Pure function

In computer programming, a pure function is a function that has the following properties:

1. Its return value is the same for the same arguments (no variation with local static variables, non-local variables, mutable reference arguments or input streams from I/O devices).
2. Its evaluation has no side effects (no mutation of local static variables, non-local variables, mutable reference arguments or I/O streams).

Thus a pure function is a computational analogue of a mathematical function. Some authors, particularly from the imperative language community, use the term "pure" for all functions that just have the above property 2 (discussed below).

Examples

Pure functions

The following examples of C++ functions are pure:

• `floor`, returning the floor of a number;
• `max`, returning the maximum of two values;
• `sin`, returning the sine of a number.

Impure functions

The following C++ functions are impure as they lack the above property 1:

• because of return value variation with a non-local variable
```int f() {
return x;
}
```
• because of return value variation with a mutable reference argument
```int f(int* x) {
return *x;
}
```

The following C++ functions are impure as they lack the above property 2:

• because of mutation of a local static variable
```void f() {
static int x = 0;
++x;
}
```
• because of mutation of a non-local variable
```void f() {
++x;
}
```
• because of mutation of a mutable reference argument
```void f(int* x) {
++*x;
}
```
• because of mutation of an output stream
```void f() {
std::cout << "Hello, world!" << std::endl;
}
```

The following C++ functions are impure as they lack both the above properties 1 and 2:

• because of return value variation with a local static variable and mutation of a local static variable
```int f() {
static int x = 0;
++x;
return x;
}
```
• because of return value variation with an input stream and mutation of an input stream
```int f() {
int x = 0;
std::cin >> x;
return x;
}
```

I/O in pure functions

I/O is inherently impure: input operations undermine referential transparency, and output operations create side effects. Nevertheless, there is a sense in which function can perform input or output and still be pure, if the sequence of operations on the relevant I/O devices is modeled explicitly as both an argument and a result, and I/O operations are taken to fail when the input sequence does not describe the operations actually taken since the program began execution.
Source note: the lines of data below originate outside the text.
theorem enc24_far (a b : BitVec 12) (h : a ≠ b) : 3 ≤ Bits.dist (enc24 a) (enc24 b) := by
  rw [Bits.dist, ← enc24_linear]
  exact enc24_weight _ fun h0 => h (BitVec.xor_eq_zero_iff.mp h0)

/-- An identifier decoder that accepts only the 65536 words whose low 48 bits are zero. -/
def nidDecode (w : BitVec 64) : NidResult :=
  if w.extractLsb' 0 48 = 0 then .ok (w.extractLsb' 52 12) (w.extractLsb' 48 4) 0 w 0 else .fail

theorem dist_self {w : Nat} (a : BitVec w) : Bits.dist a a = 0 := by
  simp [Bits.dist, Bits.popcount]

/-- A well-formed record for each value of IN_FRAME_SYNC. -/
def witnessWith (mode : InFrameSync) : Cfg where
  fsPattern := 0
  syncMaxErr := 0
  inFrameSync := mode
  nidDecode := nidDecode
  duid := FrameType.code
  bodyLen := fun _ => 1032
  bodyLenUnrec := 0
  bodyMax := 1032
  enc24 := enc24
  t24 := 1
  dec24Fallback := fun _ => 0
  hamEnc := fun v => v ++ (0 : BitVec 4)
  hamDec := fun w => w.extractLsb' 4 6
  rsEnc := encVec
  rsDec := decVec
  trellisPerm := id
  trellisTab := fun _ x => x.setWidth 4
  crc16Poly := 0x10000
  crc32Poly := 0x100000000
  hduCwPos := fun i b => 18 * i.val + b.val
  ldu1HbPos := fun i b => 10 * i.val + b.val
  ldu2HbPos := fun i b => 10 * i.val + b.val
  tdulcCwPos := fun i b => 24 * i.val + b.val
  voicePos := fun s j => 86 * s.val + j.val
  voiceSpare := fun _ _ => 0
  tsbkMaxBlocks := 1
  tsbkBlockOff := fun _ => 0
  pduMaxBlocks := 1
  pduBlockOff := fun _ => 0
  pduFmt := fun _ => 0
  pduSap := fun _ => 0
  pduBlks := fun _ => 0
  pduMbtFmts := []
  lcwTgid := fun _ => none
  hduMismMax := 6
  lcMismLim := 6
  voiceMismLim := 16

theorem rowMajor_ok {n m : Nat} (len : Nat) (h : m * n ≤ len) :
    TableOk (fun (i : Fin n) (j : Fin m) => m * i.val + j.val) len := by
  refine ⟨fun i j i' j' he => ?_, fun i j => ?_⟩
  · have hj := j.isLt
    have hj' := j'.isLt
    have hd : (m * i.val + j.val) / m = (m * i'.val + j'.val) / m := by simp only at he; rw [he]
    have hm : 0 < m := by omega
    rw [Nat.mul_add_div hm, Nat.mul_add_div hm, Nat.div_eq_of_lt hj, Nat.div_eq_of_lt hj'] at hd
    have hi : i = i' := Fin.ext (by omega)
    subst hi
    exact ⟨rfl, Fin.ext (by simp only at he; omega)⟩
  · have h1 : m * i.val + j.val < m * (i.val + 1) := by rw [Nat.mul_succ]; omega
    exact lt_of_lt_of_le h1 (le_trans (Nat.mul_le_mul_left m i.isLt) h)

theorem witnessWith_wellFormed (mode : InFrameSync) : (witnessWith mode).WellFormed where
  syncMaxErr_lt := by cases mode <;> decide
  nid_nerr := by
    intro w nac duid par cw nerr h
    simp only [witnessWith, nidDecode] at h
    split at h
    · cases h; exact (dist_self w).symm
    · cases h
  nid_valid := by
    intro w nac duid par cw nerr h
    simp only [witnessWith, nidDecode] at h ⊢
    split at h
    · next hw => cases h; rw [if_pos hw]
    · cases h
  nid_every := by
    intro nac duid
    refine ⟨0, nac ++ duid ++ (0 : BitVec 48), ?_⟩
    have h0 : (nac ++ duid ++ (0 : BitVec 48)).extractLsb' 0 48 = 0 := extract_append_low _ _
    have h1 : (nac ++ (duid ++ (0 : BitVec 48))).extractLsb' 52 12 = nac := extract_append_top _ _
    have h2 : (nac ++ (duid ++ (0 : BitVec 48))).extractLsb' 48 4 = duid := by
      have hb := extract_append_below nac (duid ++ (0 : BitVec 48)) 48 4 (by decide)
      exact hb.trans (extract_append_top _ _)
    have hassoc : nac ++ duid ++ (0 : BitVec 48) = nac ++ (duid ++ (0 : BitVec 48)) := by
      simpa using BitVec.append_assoc (x₁ := nac) (x₂ := duid) (x₃ := (0 : BitVec 48))
    rw [← hassoc] at h1 h2
    simp only [witnessWith, nidDecode, h0, h1, h2, if_true]
  duid_distinct := by intro t t'; cases mode <;> cases t <;> cases t' <;> decide
  duid_tdu := rfl
  bodyLen_le := fun _ => by show evenUp 1032 ≤ 1032; decide
  bodyLenUnrec_le := by cases mode <;> decide
  bodyMax_even := by cases mode <;> decide
  enc24_linear := enc24_linear
  enc24_systematic := by
    intro v
    exact extract_append_top v _
  t24_radius := ⟨3, by decide, enc24_far, ⟨1, 0, by decide, by cases mode <;> decide⟩, rfl⟩
  ham_inverse := by
    intro v
    exact extract_append_top v _
  rs_systematic := encVec_systematic
  rs_zero := encVec_zero
  rs_success := decVec_success
  rs_failure := decVec_failure
  perm_injective := fun _ _ h => h
  tab_distinct := by intro s x y h; exact BitVec.eq_of_toNat_eq (by simpa [witnessWith, BitVec.toNat_setWidth, Nat.mod_eq_of_lt (show x.toNat < 16 by omega), Nat.mod_eq_of_lt (show y.toNat < 16 by omega)] using congrArg BitVec.toNat h)
  crc16_top := by cases mode <;> decide
  crc32_top := by cases mode <;> decide
  hduCwPos_ok := rowMajor_ok _ (by show 18 * 36 ≤ 1032; decide)
  ldu1HbPos_ok := rowMajor_ok _ (by show 10 * 24 ≤ 1032; decide)
  ldu2HbPos_ok := rowMajor_ok _ (by show 10 * 24 ≤ 1032; decide)
  tdulcCwPos_ok := rowMajor_ok _ (by show 24 * 12 ≤ 1032; decide)
  voicePos_ok1 := rowMajor_ok _ (by show 86 * 9 ≤ 1032; decide)
  voicePos_ok2 := rowMajor_ok _ (by show 86 * 9 ≤ 1032; decide)
  voiceSpare_lt := fun _ _ => by constructor <;> (show 0 < 1032; decide)
  tsbkMaxBlocks_pos := by cases mode <;> decide
  tsbkBlockOff_le := fun _ _ => by show 0 + 196 ≤ 1032; decide
  pduMaxBlocks_pos := by cases mode <;> decide
  pduBlockOff_le := fun _ _ => by show 0 + 196 ≤ 1032; decide

/-- The witness, with the spec's default values of the parameters that have one (SYNC_MAX_ERR 0, ABANDON, 6, 6, 16). -/
def witness : Cfg := witnessWith .abandon

theorem witness_wellFormed : witness.WellFormed := witnessWith_wellFormed .abandon

theorem witness_atDefaults : witness.AtDefaults := ⟨rfl, rfl, rfl, rfl, rfl, rfl⟩

end Sys2Proof.ConfigExists
end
The second point ensures that the only sequence usable as an argument must change with each I/O action; the first allows different calls to an I/O-performing function to return different results on account of the sequence arguments having changed.

The I/O monad is a programming idiom typically used to perform I/O in pure functional languages.

Compiler optimizations

Functions that have just the above property 2 allow for compiler optimization techniques such as common subexpression elimination and loop optimization similar to arithmetic operators. A C++ example is the `length` method, returning the size of a string, which depends on the memory contents where the string points to, therefore lacking the above property 1. Nevertheless, in a single-threaded environment, the following C++ code

```std::string s = "Hello, world!";
int a = {1, 2, 3, 4, 5, 6, 7, 8, 9, 10};
int l = 0;

for (int i = 0; i < 10; ++i) {
l += s.length() + a[i];
}
```

can be optimized such that the value of `s.length()` is computed only once, before the loop.

In Fortran, the `pure` keyword can be used to declare a function to be just side-effect free (i.e. have just the above property 2). In C++, the `constexpr` keyword can be used to declare a function to have the above properties 1 and 2 (i.e. to be pure in the sense used in this article); such functions are subject to common subexpression elimination and loop optimization even in multi-threaded environments.